Task statement> From the records below, transcribe only the lines running from the one with "rounded sum. -/" through the one with "def FFmt.sub (f". Keep both of those end lines.

[Data items]

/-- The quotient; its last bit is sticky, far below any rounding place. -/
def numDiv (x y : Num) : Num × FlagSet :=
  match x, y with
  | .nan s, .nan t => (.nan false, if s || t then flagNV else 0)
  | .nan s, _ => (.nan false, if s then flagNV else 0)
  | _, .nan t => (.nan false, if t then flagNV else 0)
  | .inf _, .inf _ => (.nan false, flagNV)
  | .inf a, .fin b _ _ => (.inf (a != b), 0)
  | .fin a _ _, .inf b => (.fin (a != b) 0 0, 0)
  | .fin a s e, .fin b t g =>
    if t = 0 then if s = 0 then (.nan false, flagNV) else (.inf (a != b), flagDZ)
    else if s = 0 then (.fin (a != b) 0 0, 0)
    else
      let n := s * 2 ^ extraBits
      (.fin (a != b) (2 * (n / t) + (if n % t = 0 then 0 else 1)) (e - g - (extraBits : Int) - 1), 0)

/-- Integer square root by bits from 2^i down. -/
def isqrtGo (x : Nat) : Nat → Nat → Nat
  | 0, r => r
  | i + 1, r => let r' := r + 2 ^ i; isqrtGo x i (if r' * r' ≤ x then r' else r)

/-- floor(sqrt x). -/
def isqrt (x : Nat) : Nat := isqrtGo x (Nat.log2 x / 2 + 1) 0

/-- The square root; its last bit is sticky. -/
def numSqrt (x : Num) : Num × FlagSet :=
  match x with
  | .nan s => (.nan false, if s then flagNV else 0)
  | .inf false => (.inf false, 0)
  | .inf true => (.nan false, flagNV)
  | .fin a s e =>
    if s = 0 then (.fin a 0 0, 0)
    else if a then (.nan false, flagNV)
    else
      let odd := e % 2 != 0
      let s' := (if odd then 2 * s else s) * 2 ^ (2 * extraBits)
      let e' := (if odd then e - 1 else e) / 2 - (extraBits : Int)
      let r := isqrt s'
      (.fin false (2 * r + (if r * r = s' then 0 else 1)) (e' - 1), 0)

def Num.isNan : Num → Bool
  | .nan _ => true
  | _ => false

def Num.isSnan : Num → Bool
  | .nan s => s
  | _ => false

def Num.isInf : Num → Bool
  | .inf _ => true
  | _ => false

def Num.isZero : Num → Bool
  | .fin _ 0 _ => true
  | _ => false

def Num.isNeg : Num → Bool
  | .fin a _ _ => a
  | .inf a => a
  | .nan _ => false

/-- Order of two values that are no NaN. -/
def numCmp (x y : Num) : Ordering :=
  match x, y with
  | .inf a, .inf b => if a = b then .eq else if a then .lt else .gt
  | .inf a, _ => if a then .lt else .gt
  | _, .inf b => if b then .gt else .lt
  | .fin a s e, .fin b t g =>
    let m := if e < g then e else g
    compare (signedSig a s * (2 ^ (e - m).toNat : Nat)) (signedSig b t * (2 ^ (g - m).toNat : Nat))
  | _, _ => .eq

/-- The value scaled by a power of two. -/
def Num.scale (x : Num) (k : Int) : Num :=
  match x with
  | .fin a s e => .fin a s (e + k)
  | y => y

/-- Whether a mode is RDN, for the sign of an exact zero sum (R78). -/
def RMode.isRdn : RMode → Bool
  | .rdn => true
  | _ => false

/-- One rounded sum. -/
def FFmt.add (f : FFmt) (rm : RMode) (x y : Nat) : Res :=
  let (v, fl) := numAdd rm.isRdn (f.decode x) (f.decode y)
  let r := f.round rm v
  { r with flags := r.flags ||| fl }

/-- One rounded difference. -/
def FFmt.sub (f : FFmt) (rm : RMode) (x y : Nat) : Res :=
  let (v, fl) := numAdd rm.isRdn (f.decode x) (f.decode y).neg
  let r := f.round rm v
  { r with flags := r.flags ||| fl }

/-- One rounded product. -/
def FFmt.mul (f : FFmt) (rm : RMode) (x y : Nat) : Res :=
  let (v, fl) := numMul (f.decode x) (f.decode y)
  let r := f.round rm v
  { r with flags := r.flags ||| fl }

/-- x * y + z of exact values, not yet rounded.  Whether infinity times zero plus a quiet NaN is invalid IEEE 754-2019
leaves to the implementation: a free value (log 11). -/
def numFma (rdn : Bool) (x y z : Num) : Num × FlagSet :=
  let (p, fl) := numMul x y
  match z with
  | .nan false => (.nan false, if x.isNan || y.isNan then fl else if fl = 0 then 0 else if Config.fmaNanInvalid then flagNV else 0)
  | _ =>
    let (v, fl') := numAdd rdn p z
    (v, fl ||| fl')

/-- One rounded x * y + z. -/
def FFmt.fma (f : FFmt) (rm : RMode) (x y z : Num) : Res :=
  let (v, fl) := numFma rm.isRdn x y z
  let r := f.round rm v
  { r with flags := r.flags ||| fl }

Problem solution>
/-- One rounded sum. -/
def FFmt.add (f : FFmt) (rm : RMode) (x y : Nat) : Res :=
  let (v, fl) := numAdd rm.isRdn (f.decode x) (f.decode y)
  let r := f.round rm v
  { r with flags := r.flags ||| fl }

/-- One rounded difference. -/
def FFmt.sub (f : FFmt) (rm : RMode) (x y : Nat) : Res :=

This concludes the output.